13. The subsystem of claim 12, wherein the protein separation module comprises:

a continuous elution SDS-containing gel for separating proteins of the specimen;

a negatively charged gel trap; and

a collection chamber,

wherein the continuous elution SDS-containing gel and the negatively charged gel trap are in fluid communication with one another and are in electrical communication with an electrophoretic force field such that proteins within the continuous elution SDS-containing gel migrate from the continuous elution SDS-containing gel into the collection chamber.

14. The subsystem of claim 13, wherein the SDS-containing gel comprises a SDS-PAGE gel column having a inner diameter of about 1 mm.
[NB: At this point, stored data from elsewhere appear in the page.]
-- ==== Sys2Proof/Tests/Events.lean ====
section
/-! SUPPORT. Witnesses: concrete states that meet, clause by clause, the hypotheses of the statements about events. Each
theorem is named for its statement. -/

namespace Sys2Proof.Tests

open Sys2Proof.Machine Sys2Proof.Safety

set_option Elab.async false

/-- An operation of the strand of core 0 that stands at the NI of its way. -/
def opOf (req : Req) : Op :=
  { id := 5, who := ⟨0, 0, 0⟩, gen := 0, ctx := 0, cgen := 0, tag := 512, priv := false, up := false, ipc := 0x1000, code := 0, src := 0,
    dst := 30224, req := req, reg := none, acq := false, drops := false, t0 := 0, wlim := 0, stage := .ni, tr := none, withdrawn := false, pts := 0,
    raise := none, ans := none, rel := .s, after := 0, arr := 0 }
/-- A packet. -/
def pktOf (b : Body) : Pkt := ⟨9, 1, 30000, 0, 512, b⟩
/-- A doubleword access of a kind at 0x20000, homed at cluster 224. -/
def accOf (k : AccKind) : Access := ⟨k, 0x20000, 8, false, 7, 0, some 3, 3⟩
/-- Its translation in a class. -/
def trOf (c : Cls) : Tr := ⟨0x20000, c, false, 10, false, true, true, true, true, true, true, 0x20000, none⟩
/-- The operation at its home with its translation. -/
def homeOp (k : AccKind) (c : Cls) : Op := { opOf (.acc (accOf k)) with reg := some 3, tr := some (trOf c) }
/-- The state about it, the leaf cached in the class with a code. -/
def homeSt (o : Op) (code : Nat) : State :=
  { given [] with tlb := cached 0x20000 code, ops := [o], clusters := [(224, { Cluster.reset with ctxE := [(0, 2 ^ 60)] })] }

/-! ## Homes -/

def rawOp (k : AccKind) : Op := opOf (.acc (accOf k))
theorem wit_TranslationAtTheHome_walk : findOp 5 (homeSt (rawOp .load) 0).ops = some (rawOp .load) ∧ (rawOp .load).tr = none ∧
    (∀ p ∈ (homeSt (rawOp .load) 0).ops, (homeSt (rawOp .load) 0).ahead p (rawOp .load) = false) ∧ (rawOp .load).stage = .ni ∧
    (homeSt (rawOp .load) 0).ctxView (homeOf 0x20000) 0 0 = .alive ∧
    (homeSt (rawOp .load) 0).judge (rawOp .load) .load 0x20000 = (homeSt (rawOp .load) 0, .ok (trOf .d)) ∧
    (homeSt (rawOp .load) 0).turnsBack (rawOp .load) (trOf .d) = false := by decide +kernel
theorem wit_TranslationAtTheHome_refused : (homeSt (rawOp (.fe .ldfe)) 0).judge (rawOp (.fe .ldfe)) (.fe .ldfe) 0x20000 =
    (homeSt (rawOp (.fe .ldfe)) 0, .error (.pf1 1)) ∧ Fail.pf1 1 ≠ .lrf := by decide +kernel
theorem wit_TranslationAtTheHome_expiry : ((given []).ctx 0).granted = true ∧ (given []).gt < ((given []).ctx 0).e ∧
    ((given []).ctx 65535).granted = false ∧ ((given []).ctx 65535).e ≤ (given []).gt := by decide +kernel

theorem wit_DirectoryMisses_read : canonical (homeSt (homeOp .load .d) 0) ∧
    AtHome (homeSt (homeOp .load .d) 0) (homeSt (homeOp .load .d) 0) 5 (homeOp .load .d) .load 0x20000 (trOf .d) ∧
    LineFree (homeSt (homeOp .load .d) 0) (homeOp .load .d) (homeOf 0x20000) (0x20000 / 128) ∧ dieOf (homeOp .load .d).who.core = homeOf 0x20000 / 400 :=
  ⟨canonical_of _ (by decide +kernel), by decide +kernel⟩
theorem wit_DirectoryMisses_grant : canonical (homeSt (homeOp .store .d) 0) ∧
    AtHome (homeSt (homeOp .store .d) 0) (homeSt (homeOp .store .d) 0) 5 (homeOp .store .d) .store 0x20000 (trOf .d) ∧
    LineFree (homeSt (homeOp .store .d) 0) (homeOp .store .d) (homeOf 0x20000) (0x20000 / 128) ∧
    ((homeSt (homeOp .store .d) 0).die 0).rdcFenced = false ∧ ((homeSt (homeOp .store .d) 0).hline (0x20000 / 128)).txn = none ∧
    (((homeSt (homeOp .store .d) 0).hline (0x20000 / 128)).dir.units (homeOf 0x20000)).filter
      (fun x => x != unitOf 0 (homeOf 0x20000) && !(homeSt (homeOp .store .d) 0).unitFenced x) = [] :=
  ⟨canonical_of _ (by decide +kernel), by decide +kernel⟩
/-- Cluster 399 holds a copy. -/
def sharedSt : State := (homeSt (homeOp .store .d) 0).setHline 0x400 { HomeLine.reset with dir := .ptrs [399] 0 }
theorem wit_DirectoryMisses_invalidates : canonical sharedSt ∧
    AtHome sharedSt sharedSt 5 (homeOp .store .d) .store 0x20000 (trOf .d) ∧ LineFree sharedSt (homeOp .store .d) (homeOf 0x20000) (0x20000 / 128) ∧
    ((sharedSt.hline (0x20000 / 128)).dir.units (homeOf 0x20000)).filter
      (fun x => x != unitOf 0 (homeOf 0x20000) && !sharedSt.unitFenced x) ≠ [] :=
  ⟨canonical_of _ (by decide +kernel), by decide +kernel⟩

def pktSt (b : Body) : State := { given [] with pkts := [pktOf b] }
theorem wit_DirectoryPackets_packets : findPkt 9 (pktSt (.inval 1 3199 5 none 0)).pkts = some (pktOf (.inval 1 3199 5 none 0)) ∧ 3199 < 3200 ∧
    ((pktSt (.inval 1 3199 5 none 0)).cluster 3199).fenced = false ∧
    ((pktSt (.notice 1 0 false)).setHline 1 { HomeLine.reset with dir := .ptrs [0, 1] 0 }).hline 1 = { HomeLine.reset with dir := .ptrs [0, 1] 0 } ∧
    (∃ c ∈ [0, 1], c ≠ 0 % 400) := by decide +kernel
/-- An RDC that names no cluster of its die for a line, and one that names cluster 3. -/
theorem wit_DirectoryPackets_rdc : findPkt 9 (pktSt (.inval 1 3200 5 none 0)).pkts = some (pktOf (.inval 1 3200 5 none 0)) ∧ 0 < 8 ∧
    ((pktSt (.inval 1 3200 5 none 0)).die 0).rdcFenced = false ∧ ((pktSt (.inval 1 3200 5 none 0)).die 0).rdcTxn.find 1 = none ∧
    (pktSt (.inval 1 3200 5 none 0)).rdcUnits 0 1 = [] ∧
    ((pktSt (.inval 1 3200 5 none 0)).setDie 0 { Die.reset with rdcDir := [(1, .ptrs [3] 0)] }).rdcUnits 0 1 = [3] := by decide +kernel
theorem wit_DirectoryPackets_writeBack : canonical (pktSt (.writeBack 1 0 5 none)) ∧ ((pktSt (.writeBack 1 0 5 none)).hline 1).txn = none :=
  ⟨canonical_of _ (by decide +kernel), by decide +kernel⟩
/-- A write transaction that waits for two units since 0, at GT 2,000. -/
def txnSt (b : Body) : State :=
  { ((pktSt b).setHline 1 { HomeLine.reset with txn := some ⟨5, false, [(1, 0, 0), (2, 0, 0)]⟩ }) with ops := [homeOp .store .d], gt := 2000 }
theorem wit_DirectoryPackets_acknowledged : findPkt 9 (txnSt (.ack 1 1 5 none)).pkts = some (pktOf (.ack 1 1 5 none)) ∧
    ((txnSt (.ack 1 1 5 none)).hline 1).txn = some ⟨5, false, [(1, 0, 0), (2, 0, 0)]⟩ ∧ (∃ w ∈ [(1, 0, 0), (2, 0, 0)], w.1 ≠ 1) ∧
    findOp 5 (txnSt (.ack 1 1 5 none)).ops = some (homeOp .store .d) ∧
    (1, (txnSt (.ack 1 1 5 none)).gt - 2000, (txnSt (.ack 1 1 5 none)).gt - 2000) ∈ [(1, 0, 0), (2, 0, 0)] ∧ 2000 ≤ (txnSt (.ack 1 1 5 none)).gt := by
  decide +kernel
theorem wit_DirectoryPackets_snoop : ({ given [] with snoop := [2 ^ 41] } : State).lineBusy (2 ^ 41) = false ∧
    2 ^ 41 ∈ ({ given [] with snoop := [2 ^ 41] } : State).snoop := by decide +kernel
/-- A full filter with a line it holds once, least recently filled. -/
theorem wit_DirectoryPackets_filter : ∃ (s : State) (rest : List Nat), s.lineBusy 1 = false ∧ s.snoop = 1 :: rest ∧ 2 ^ 24 ≤ s.snoop.length ∧
    1 ∉ rest :=
  ⟨{ given [] with snoop := 1 :: List.replicate (2 ^ 24) 2 }, List.replicate (2 ^ 24) 2, by decide +kernel, rfl,
    by rw [List.length_cons, List.length_replicate]; exact Nat.le_succ _, fun h => absurd (List.eq_of_mem_replicate h) (by decide)⟩

theorem wit_ClassSAndLogicalTime_accesses :
    AtHome (homeSt (homeOp .load .s) 1) (homeSt (homeOp .load .s) 1) 5 (homeOp .load .s) .load 0x20000 (trOf .s) ∧
    AtHome (homeSt (homeOp .store .s) 1) (homeSt (homeOp .store .s) 1) 5 (homeOp .store .s) .store 0x20000 (trOf .s) ∧
    (accOf .store).size ≠ 0 := by decide +kernel
/-- A core of logical time 32,768, and a package whose wrap count has moved. -/
theorem wit_ClassSAndLogicalTime_time : (given []).hasSleeper 0 = false ∧ ((given []).core 0).asleep = false ∧
    (given []).ptsHeld ((((given []).core 0).pts + 1) % 65536) = false ∧
    ((withCore (given []) (fun k => { k with pts := 32768 })).core 0).base = (given []).wrap ∧
    32768 ≤ (((withCore (given []) (fun k => { k with pts := 32768 })).core 0).pts + 65536 - baseOf 0) % 65536 ∧
    (({ given [] with wrap := 1 } : State).cluster 0).base ≠ 1 ∧ (({ given [] with wrap := 1 } : State).die 0).rdcBase ≠ 1 ∧
    (({ given [] with wrap := 1 } : State).core 0).base ≠ 1 := by decide +kernel
theorem wit_ClassSAndLogicalTime_wake :
    ((withCore { given [] with wrap := 1 } (fun k => { k with asleep := true })).core 0).asleep = true ∧
    (withCore { given [] with wrap := 1 } (fun k => { k with asleep := true })).hasSleeper 0 = false ∧
    ((withCore { given [] with wrap := 1 } (fun k => { k with asleep := true })).core 0).base ≠ 1 := by decide +kernel

theorem wit_PerformedAtTheHome : canonical (homeSt (homeOp .load .u) 2) ∧
    AtHome (homeSt (homeOp .load .u) 2) (homeSt (homeOp .load .u) 2) 5 (homeOp .load .u) .load 0x20000 (trOf .u) ∧
    (homeOp .load .u).id = 5 ∧ (homeSt (homeOp .load .u) 2).owner (0x20000 / 128) = none ∧ (homeSt (homeOp .load .u) 2).stop.phase = .idle ∧
    AtHome (homeSt (homeOp .store .u) 2) (homeSt (homeOp .store .u) 2) 5 (homeOp .store .u) .store 0x20000 (trOf .u) ∧
    AtHome (homeSt (homeOp (.atomic .cas) .u) 2) (homeSt (homeOp (.atomic .cas) .u) 2) 5 (homeOp (.atomic .cas) .u) (.atomic .cas) 0x20000
      (trOf .u) ∧ (accOf (.atomic .cas)).reg.isSome = true := ⟨canonical_of _ (by decide +kernel), by decide +kernel⟩
theorem wit_PerformedAtTheHome_tagged :
    AtHome (homeSt (homeOp (.fe .ldfe) .t) 3) (homeSt (homeOp (.fe .ldfe) .t) 3) 5 (homeOp (.fe .ldfe) .t) (.fe .ldfe) 0x20000 (trOf .t) ∧
    (accOf (.fe .ldfe)).size = 8 ∧ ((homeSt (homeOp (.fe .ldfe) .t) 3).cluster (homeOf 0x20000)).feWait = [] ∧
    (homeSt (homeOp (.fe .ldfe) .t) 3).isFull 0x20000 = false ∧
    ({ homeSt (homeOp (.fe .ldfe) .t) 3 with fullWords := [0x4000] } : State).isFull 0x20000 = true := by decide +kernel

/-! ## Cores -/

def ansOp (a : Ans) : Op := { opOf (.acc (accOf .load)) with stage := .answered, ans := some a, reg := some 3 }
def ansSt (a : Ans) : State := { given [] with ops := [ansOp a] }
def lateRep : Report := ⟨cLRF, 0, 0, 0, false⟩
theorem wit_AnswersAndLimits_answers : findOp 5 (ansSt (.value 7)).ops = some (ansOp (.value 7)) ∧ (ansOp (.value 7)).raise = none ∧
    (ansOp (.value 7)).tr = none ∧ (ansOp (.value 7)).drops = false ∧ ((ansSt (.value 7)).slot ⟨0, 0, 0⟩).gen = 0 ∧
    ((ansSt (.value 7)).slot ⟨0, 0, 0⟩).st = .run ∧ eventCause lateRep.cause = false := by decide +kernel
def fillSt : State :=
  { withCluster ((given []).setSt { (given []).st with rankid := 5 }) (rankHome 5) (fun k => { k with ranks := [(5, ⟨.bound, 0, 0, 0, 0, 0, 1, []⟩)] }) with
    pkts := [pktOf (.fill 5 0 0 0 3 7 0)] }
theorem wit_AnswersAndLimits_fills : findPkt 9 fillSt.pkts = some (pktOf (.fill 5 0 0 0 3 7 0)) ∧
    ((fillSt.dropPkt 9).eject 0).fillSlot 0 5 (pktOf (.fill 5 0 0 0 3 7 0)).tag = some ⟨0, 0, 0⟩ ∧ (fillSt.slot ⟨0, 0, 0⟩).st = .run ∧
    ((withCore (given []) (fun k => { k with divQ := [⟨⟨0, 0, 0⟩, 0, 3, 7, 1, true⟩] })).core 0).divQ =
      (⟨⟨0, 0, 0⟩, 0, 3, 7, 1, true⟩ : DivReq) :: [] := by decide +kernel
def followSt : State := withSlot (ansSt .follow) (fun x => { x with st := .park, wait := .cls 5 })
theorem wit_AnswersAndLimits_follow : (ansOp .follow).ans = some .follow ∧ (followSt.slot ⟨0, 0, 0⟩).st = .park ∧
    (followSt.slot ⟨0, 0, 0⟩).wait = .cls 5 := by decide +kernel
/-- A strand that has waited its limit of 1 ns. -/
def limSt (w : Wait) : State :=
  withSlot { given [] with gt := 1 } (fun x => { x with st := .park, wait := w, strand := { x.strand with wlim := 1 } })
theorem wit_AnswersAndLimits_limits : ∀ w ∈ [Wait.reg 4, .handle 0 1 false false, .barrier 1 1 0, .inbox], (limSt w).ops = [] ∧ ((limSt w).slot ⟨0, 0, 0⟩).st = .park ∧
    ((limSt w).slot ⟨0, 0, 0⟩).strand.wlim ≠ 0 ∧
    ((limSt w).slot ⟨0, 0, 0⟩).since + ((limSt w).slot ⟨0, 0, 0⟩).strand.wlim.toNat ≤ (limSt w).gt ∧
    ((limSt w).slot ⟨0, 0, 0⟩).wait = w := by decide +kernel
/-- A register that is empty keeps its wait; one that has been filled ends it. -/
theorem wit_AnswersAndLimits_over : (limSt (.reg 4)).waitOver ⟨0, 0, 0⟩ = true ∧
    ((limSt (.reg 4)).setSt ((limSt (.reg 4)).st.setG 4 ⟨0, false, false⟩)).waitOver ⟨0, 0, 0⟩ = false := by decide +kernel
def feOp : Op := { opOf (.acc (accOf (.fe .ldfe))) with stage := .home, wlim := 1 }
theorem wit_AnswersAndLimits_withdrawal : ({ given [] with ops := [feOp], gt := 1 } : State).ops = [feOp] ∧ feOp.who = ⟨0, 0, 0⟩ ∧
    feOp.stage = .home ∧ feOp.wlim ≠ 0 ∧ feOp.withdrawn = false ∧ feOp.t0 + feOp.wlim ≤ 1 := by decide +kernel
15. The subsystem of claim 13, wherein the negatively charged gel trap comprises a negatively charged acrylamide.

16. The subsystem of claim 13, further comprising a tee fitted with a plurality of valves in fluid communication with a pump and the matrix processing module.

17. The subsystem of claim 12, wherein the matrix processing module is selected from an ion exchange resin and an AF4 device.

18. The subsystem of claim 12, wherein the matrix processing module comprises an AF4 device having a channel with a length in the range from about 3.0 cm to about 10.0 cm, a width in the range from about 0.20 cm to about 1.00 cm and a height (thickness) in the range from about 10 microns to about 300 microns.

19. The subsystem of claim 12, wherein the matrix processing module comprises an AF4 device having a channel with a volume in the range from about 3×10−6 cm3 to about 1.5×10−3 cm3, and a surface area in the range from about 0.30 cm2 to about 5.00 cm2.

20. A method of analyzing a specimen containing the proteome by mass spectrometry, comprising:

injecting a protein extract obtained from the specimen into a protein separation module to separate the protein extract into protein fractions having discrete molecular masses, wherein the separation is effected using a continuous SDS-PAGE gel column and the protein fractions having discrete molecular masses are eluted in solution form the continuous SDS-PAGE gel column and collected into a collection chamber having a negatively charged acrylamide trap;

flowing the collected protein fractions having discrete molecular masses into a matrix processing module in fluid communication with the protein separation module to produce a matrix-free, protein-containing eluate, wherein the matrix processing module comprises an AF4 device having a miniaturized channel with one of the following properties: a length in the range from about 3.0 cm to about 10.0 cm, a width in the range from about 0.20 cm to about 1.00 cm and a height (thickness) in the range from about 10 microns to about 300 microns; or a volume in the range from about 3×10−6 cm3 to about 1.5×10−3 cm3 and a surface area in the range from about 0.30 cm2 to about 5.00 cm2; wherein the matrix processing module is configured to remove matrix components that interfere with mass spectrometry analysis of proteins; and

flowing the matrix-free protein-containing eluate into a mass spectrometer in fluid communication with the matrix processing module to analyze protein.